▸ **Task requirements**
Would you count how many lines of the entries below include the word "until"? Give nothing but the number.

** Opening Data records block **

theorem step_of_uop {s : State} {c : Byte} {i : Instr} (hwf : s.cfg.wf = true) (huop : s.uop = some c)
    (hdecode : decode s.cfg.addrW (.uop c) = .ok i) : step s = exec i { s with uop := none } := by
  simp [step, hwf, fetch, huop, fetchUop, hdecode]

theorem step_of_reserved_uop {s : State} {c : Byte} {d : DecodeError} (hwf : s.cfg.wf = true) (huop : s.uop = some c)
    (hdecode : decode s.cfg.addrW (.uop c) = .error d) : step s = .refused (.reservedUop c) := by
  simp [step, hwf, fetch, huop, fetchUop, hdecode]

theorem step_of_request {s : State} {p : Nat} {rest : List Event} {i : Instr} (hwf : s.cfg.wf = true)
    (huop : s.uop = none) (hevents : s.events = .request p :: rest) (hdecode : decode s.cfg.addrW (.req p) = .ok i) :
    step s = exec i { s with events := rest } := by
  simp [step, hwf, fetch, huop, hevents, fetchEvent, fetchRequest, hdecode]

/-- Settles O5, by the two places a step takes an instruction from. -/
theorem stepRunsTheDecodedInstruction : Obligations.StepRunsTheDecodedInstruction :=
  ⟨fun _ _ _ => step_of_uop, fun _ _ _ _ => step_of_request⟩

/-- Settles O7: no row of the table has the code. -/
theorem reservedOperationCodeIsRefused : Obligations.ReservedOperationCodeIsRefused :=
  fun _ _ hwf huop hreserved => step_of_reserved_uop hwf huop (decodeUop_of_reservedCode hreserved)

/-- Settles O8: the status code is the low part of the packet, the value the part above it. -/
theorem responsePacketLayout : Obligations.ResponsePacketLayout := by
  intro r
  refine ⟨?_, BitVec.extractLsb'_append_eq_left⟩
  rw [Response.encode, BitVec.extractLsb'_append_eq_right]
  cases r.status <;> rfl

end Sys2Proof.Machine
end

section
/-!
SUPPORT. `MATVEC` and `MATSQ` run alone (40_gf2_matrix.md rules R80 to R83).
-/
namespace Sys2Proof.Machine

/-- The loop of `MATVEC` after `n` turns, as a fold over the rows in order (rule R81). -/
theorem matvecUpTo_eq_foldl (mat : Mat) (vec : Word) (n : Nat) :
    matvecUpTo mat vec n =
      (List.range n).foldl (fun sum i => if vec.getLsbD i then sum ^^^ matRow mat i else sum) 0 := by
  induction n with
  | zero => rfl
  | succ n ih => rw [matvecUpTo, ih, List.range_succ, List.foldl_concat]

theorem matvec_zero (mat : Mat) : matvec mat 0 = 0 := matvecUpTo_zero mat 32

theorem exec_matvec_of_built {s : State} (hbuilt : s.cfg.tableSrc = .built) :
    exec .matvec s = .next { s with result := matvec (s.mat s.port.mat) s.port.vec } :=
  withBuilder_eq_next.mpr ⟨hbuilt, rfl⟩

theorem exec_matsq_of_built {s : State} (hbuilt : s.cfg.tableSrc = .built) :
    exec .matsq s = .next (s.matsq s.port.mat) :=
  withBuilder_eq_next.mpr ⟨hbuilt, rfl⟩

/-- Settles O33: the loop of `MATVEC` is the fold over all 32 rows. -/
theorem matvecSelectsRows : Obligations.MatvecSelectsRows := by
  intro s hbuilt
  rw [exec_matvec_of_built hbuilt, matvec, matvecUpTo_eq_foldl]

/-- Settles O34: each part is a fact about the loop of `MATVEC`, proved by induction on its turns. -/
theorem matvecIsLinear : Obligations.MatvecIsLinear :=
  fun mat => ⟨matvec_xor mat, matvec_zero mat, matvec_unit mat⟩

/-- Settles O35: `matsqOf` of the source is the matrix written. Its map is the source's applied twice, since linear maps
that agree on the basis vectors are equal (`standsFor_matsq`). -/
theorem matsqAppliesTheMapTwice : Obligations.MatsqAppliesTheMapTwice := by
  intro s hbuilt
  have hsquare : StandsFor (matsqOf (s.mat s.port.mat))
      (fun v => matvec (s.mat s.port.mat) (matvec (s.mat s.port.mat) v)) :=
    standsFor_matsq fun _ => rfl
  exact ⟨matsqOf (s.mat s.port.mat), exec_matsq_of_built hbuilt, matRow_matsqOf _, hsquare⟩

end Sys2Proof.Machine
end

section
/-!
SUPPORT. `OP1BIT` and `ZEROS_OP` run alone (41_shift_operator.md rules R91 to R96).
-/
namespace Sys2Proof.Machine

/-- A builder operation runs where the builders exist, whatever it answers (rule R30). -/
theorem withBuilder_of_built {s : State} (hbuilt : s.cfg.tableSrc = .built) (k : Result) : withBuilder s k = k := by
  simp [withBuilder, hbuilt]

** Closing Data records block **
** Opening Data records block **

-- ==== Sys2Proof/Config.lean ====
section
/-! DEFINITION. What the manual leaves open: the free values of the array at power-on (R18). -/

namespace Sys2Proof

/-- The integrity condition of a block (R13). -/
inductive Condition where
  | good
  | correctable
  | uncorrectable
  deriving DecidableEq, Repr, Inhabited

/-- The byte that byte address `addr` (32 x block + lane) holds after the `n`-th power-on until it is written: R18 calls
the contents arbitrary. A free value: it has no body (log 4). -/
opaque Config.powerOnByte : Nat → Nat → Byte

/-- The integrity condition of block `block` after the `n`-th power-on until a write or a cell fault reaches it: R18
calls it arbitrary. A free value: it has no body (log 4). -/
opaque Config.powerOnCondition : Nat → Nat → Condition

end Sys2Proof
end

** Closing Data records block **

▸ **Reply to the task**
2